■ **BRIEF**:
Below is a listing. Set down exactly the lines from the one containing "else if code = 0x70726373" through the one containing "(Table 12.11). -/", both ends included, and leave out the rest.
########################################
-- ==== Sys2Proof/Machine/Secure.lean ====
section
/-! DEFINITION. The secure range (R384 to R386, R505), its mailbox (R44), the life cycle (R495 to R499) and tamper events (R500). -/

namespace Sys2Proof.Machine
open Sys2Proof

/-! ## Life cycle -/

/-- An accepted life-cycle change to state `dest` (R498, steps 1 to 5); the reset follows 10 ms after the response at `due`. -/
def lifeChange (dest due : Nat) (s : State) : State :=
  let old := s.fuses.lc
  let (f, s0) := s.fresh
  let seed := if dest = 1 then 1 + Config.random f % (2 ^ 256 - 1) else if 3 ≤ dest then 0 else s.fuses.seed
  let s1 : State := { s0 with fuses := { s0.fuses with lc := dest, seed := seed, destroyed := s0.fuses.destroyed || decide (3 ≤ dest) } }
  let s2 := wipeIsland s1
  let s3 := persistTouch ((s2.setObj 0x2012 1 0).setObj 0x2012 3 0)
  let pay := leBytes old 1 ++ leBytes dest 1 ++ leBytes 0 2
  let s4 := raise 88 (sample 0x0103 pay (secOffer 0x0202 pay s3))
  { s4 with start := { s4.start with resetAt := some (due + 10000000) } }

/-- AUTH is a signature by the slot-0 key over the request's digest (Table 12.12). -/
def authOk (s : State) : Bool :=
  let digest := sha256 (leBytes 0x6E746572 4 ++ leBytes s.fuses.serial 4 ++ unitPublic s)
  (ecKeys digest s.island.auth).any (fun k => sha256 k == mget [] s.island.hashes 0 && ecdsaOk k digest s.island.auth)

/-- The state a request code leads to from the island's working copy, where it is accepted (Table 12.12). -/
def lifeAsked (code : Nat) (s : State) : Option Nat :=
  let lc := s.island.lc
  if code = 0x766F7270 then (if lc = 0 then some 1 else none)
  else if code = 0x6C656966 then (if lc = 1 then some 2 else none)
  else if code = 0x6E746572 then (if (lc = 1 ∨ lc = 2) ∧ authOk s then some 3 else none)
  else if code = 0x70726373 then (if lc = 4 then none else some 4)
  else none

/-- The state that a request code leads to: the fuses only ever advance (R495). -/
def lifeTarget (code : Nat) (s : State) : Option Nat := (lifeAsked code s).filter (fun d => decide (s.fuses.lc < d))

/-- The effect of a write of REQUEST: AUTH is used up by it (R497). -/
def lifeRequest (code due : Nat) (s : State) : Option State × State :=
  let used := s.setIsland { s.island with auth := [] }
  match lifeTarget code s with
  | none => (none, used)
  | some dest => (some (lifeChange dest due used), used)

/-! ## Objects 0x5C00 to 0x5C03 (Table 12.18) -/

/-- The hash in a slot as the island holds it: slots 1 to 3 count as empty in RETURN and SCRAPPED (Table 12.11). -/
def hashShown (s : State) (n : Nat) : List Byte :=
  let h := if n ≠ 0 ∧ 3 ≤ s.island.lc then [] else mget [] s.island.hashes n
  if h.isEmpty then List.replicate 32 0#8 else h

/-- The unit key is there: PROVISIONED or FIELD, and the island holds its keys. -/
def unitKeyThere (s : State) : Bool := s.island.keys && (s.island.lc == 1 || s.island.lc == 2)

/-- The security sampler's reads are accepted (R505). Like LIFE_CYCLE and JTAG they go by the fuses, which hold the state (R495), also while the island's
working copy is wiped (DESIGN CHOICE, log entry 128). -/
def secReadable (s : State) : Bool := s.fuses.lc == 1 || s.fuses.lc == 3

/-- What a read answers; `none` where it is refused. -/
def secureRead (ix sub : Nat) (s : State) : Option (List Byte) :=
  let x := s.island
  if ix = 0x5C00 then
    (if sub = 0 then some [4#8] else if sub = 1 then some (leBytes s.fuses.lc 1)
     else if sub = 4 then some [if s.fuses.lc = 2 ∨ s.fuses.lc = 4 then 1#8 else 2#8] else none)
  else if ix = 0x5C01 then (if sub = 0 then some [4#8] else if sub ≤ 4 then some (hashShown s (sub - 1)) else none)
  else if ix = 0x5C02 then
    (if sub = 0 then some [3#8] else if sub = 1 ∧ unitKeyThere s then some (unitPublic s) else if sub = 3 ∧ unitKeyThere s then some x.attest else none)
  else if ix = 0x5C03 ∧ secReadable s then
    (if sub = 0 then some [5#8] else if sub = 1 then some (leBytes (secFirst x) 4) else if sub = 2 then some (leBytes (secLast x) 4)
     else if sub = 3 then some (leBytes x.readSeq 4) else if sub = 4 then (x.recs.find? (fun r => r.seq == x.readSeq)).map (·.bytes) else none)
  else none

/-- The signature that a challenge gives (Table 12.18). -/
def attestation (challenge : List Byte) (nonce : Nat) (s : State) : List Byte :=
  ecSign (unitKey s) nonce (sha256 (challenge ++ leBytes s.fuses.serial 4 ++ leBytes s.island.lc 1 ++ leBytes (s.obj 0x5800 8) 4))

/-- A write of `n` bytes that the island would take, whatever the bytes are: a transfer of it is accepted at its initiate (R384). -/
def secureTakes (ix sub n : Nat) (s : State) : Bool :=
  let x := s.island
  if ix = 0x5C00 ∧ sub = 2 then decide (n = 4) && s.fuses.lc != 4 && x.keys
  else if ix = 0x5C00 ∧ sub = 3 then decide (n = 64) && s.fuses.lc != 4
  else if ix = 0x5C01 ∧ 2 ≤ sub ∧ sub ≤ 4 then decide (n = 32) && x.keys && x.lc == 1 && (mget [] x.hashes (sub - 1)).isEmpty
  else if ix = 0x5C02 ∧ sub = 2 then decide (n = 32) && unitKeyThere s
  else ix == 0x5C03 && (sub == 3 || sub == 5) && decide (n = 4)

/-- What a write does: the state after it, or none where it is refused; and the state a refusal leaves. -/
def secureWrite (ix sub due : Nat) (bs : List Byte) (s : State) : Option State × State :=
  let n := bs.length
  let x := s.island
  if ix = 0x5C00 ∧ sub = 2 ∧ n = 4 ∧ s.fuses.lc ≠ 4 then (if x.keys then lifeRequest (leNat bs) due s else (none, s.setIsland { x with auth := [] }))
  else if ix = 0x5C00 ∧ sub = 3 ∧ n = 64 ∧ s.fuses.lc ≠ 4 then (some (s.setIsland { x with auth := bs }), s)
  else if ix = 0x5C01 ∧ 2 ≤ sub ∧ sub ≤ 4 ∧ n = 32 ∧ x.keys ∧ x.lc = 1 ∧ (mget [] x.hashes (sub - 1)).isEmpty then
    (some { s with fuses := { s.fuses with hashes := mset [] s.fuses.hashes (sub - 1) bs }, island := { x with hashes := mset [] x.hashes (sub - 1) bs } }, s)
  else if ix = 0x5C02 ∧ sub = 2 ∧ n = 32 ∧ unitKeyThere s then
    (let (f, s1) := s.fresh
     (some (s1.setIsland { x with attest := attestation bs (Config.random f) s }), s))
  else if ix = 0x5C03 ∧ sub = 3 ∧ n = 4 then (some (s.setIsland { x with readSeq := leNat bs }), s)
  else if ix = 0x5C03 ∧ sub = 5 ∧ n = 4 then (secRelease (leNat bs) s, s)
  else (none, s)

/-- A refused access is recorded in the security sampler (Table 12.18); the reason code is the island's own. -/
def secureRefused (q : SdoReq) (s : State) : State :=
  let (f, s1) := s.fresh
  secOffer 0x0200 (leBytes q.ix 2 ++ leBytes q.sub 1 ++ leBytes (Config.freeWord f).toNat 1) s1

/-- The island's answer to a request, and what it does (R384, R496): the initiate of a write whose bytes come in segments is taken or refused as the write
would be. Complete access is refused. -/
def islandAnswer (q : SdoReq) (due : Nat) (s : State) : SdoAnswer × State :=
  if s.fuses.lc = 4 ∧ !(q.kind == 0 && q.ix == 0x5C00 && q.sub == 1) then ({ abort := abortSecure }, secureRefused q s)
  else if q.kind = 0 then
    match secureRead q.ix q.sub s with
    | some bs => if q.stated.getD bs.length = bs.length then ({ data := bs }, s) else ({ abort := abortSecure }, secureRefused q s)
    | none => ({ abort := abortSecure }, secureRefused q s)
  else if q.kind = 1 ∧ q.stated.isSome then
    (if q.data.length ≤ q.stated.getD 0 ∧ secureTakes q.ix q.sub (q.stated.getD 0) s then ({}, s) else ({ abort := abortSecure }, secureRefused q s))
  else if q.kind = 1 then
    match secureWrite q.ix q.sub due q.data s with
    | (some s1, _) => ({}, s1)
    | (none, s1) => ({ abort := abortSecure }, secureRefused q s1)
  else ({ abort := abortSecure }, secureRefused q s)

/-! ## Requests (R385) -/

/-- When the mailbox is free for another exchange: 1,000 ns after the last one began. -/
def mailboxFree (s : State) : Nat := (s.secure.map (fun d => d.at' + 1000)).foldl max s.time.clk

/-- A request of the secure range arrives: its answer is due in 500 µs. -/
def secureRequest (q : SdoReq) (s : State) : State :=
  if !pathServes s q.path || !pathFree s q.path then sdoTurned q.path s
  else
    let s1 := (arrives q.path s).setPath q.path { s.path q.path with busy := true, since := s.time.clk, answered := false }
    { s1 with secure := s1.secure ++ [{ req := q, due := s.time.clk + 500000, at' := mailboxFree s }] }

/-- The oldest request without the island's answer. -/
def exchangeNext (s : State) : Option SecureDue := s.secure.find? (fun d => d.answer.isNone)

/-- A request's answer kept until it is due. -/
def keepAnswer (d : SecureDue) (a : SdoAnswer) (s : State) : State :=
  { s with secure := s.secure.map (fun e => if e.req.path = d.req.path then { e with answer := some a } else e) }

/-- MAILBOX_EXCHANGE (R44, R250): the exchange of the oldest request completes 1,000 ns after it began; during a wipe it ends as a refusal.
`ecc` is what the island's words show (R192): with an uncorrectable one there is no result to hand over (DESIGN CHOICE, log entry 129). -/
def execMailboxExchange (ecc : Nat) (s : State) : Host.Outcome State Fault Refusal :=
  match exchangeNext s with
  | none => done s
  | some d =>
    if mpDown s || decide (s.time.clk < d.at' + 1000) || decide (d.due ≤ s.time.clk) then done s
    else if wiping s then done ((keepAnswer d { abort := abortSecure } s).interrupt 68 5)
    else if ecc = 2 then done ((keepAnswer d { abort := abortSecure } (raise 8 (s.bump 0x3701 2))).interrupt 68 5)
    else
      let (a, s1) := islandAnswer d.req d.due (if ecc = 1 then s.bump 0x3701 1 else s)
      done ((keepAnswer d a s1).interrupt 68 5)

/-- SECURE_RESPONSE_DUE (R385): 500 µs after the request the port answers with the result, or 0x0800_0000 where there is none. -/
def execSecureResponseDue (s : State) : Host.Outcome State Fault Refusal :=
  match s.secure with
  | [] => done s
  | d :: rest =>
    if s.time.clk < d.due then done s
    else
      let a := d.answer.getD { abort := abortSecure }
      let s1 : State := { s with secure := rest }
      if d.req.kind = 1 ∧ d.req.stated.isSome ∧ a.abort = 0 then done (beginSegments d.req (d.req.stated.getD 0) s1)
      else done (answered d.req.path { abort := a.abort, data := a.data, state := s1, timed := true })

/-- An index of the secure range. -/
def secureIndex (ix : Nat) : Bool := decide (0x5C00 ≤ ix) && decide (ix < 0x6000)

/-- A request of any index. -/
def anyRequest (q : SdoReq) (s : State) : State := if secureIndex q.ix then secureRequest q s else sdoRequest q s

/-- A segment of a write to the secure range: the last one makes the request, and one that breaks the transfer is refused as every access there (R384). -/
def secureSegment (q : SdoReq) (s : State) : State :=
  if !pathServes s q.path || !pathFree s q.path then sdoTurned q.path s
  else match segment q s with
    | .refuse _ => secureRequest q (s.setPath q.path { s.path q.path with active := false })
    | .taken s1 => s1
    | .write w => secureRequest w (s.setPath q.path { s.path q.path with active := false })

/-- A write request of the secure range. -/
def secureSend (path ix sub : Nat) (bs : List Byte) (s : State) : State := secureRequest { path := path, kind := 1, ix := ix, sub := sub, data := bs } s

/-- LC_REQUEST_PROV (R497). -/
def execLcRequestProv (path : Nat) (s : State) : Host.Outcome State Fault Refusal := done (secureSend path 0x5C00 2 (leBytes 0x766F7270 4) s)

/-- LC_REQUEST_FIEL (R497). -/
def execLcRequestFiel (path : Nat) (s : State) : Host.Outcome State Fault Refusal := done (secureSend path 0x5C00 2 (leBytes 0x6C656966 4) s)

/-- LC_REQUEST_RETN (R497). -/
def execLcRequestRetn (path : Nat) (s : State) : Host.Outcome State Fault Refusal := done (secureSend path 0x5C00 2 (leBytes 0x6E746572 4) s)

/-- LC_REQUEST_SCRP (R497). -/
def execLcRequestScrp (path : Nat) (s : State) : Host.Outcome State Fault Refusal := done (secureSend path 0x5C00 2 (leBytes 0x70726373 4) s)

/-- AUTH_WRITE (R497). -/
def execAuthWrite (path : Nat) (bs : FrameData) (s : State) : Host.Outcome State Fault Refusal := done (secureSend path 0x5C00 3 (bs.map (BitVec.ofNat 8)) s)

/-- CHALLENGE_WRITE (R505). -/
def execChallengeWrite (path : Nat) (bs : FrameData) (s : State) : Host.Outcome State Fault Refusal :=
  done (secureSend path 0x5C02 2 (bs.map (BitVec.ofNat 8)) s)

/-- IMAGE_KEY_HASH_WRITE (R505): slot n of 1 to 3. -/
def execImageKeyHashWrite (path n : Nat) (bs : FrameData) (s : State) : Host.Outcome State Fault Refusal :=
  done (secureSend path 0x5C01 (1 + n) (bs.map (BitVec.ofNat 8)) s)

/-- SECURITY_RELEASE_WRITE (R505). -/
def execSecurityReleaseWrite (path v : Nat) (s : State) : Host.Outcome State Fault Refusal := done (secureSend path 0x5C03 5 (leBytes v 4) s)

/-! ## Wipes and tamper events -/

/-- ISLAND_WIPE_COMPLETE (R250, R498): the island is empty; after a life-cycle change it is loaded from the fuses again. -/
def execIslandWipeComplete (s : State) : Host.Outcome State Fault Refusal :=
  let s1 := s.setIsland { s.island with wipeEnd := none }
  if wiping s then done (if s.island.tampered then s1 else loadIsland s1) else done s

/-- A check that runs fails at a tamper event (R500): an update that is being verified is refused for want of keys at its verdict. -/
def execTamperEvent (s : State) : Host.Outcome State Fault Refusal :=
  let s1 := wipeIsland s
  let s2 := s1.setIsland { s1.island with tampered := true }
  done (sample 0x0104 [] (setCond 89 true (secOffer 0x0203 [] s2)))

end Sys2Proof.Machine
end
########################################
■ **WRITTEN RESPONSE**:
  else if code = 0x70726373 then (if lc = 4 then none else some 4)
  else none

/-- The state that a request code leads to: the fuses only ever advance (R495). -/
def lifeTarget (code : Nat) (s : State) : Option Nat := (lifeAsked code s).filter (fun d => decide (s.fuses.lc < d))

/-- The effect of a write of REQUEST: AUTH is used up by it (R497). -/
def lifeRequest (code due : Nat) (s : State) : Option State × State :=
  let used := s.setIsland { s.island with auth := [] }
  match lifeTarget code s with
  | none => (none, used)
  | some dest => (some (lifeChange dest due used), used)

/-! ## Objects 0x5C00 to 0x5C03 (Table 12.18) -/

/-- The hash in a slot as the island holds it: slots 1 to 3 count as empty in RETURN and SCRAPPED (Table 12.11). -/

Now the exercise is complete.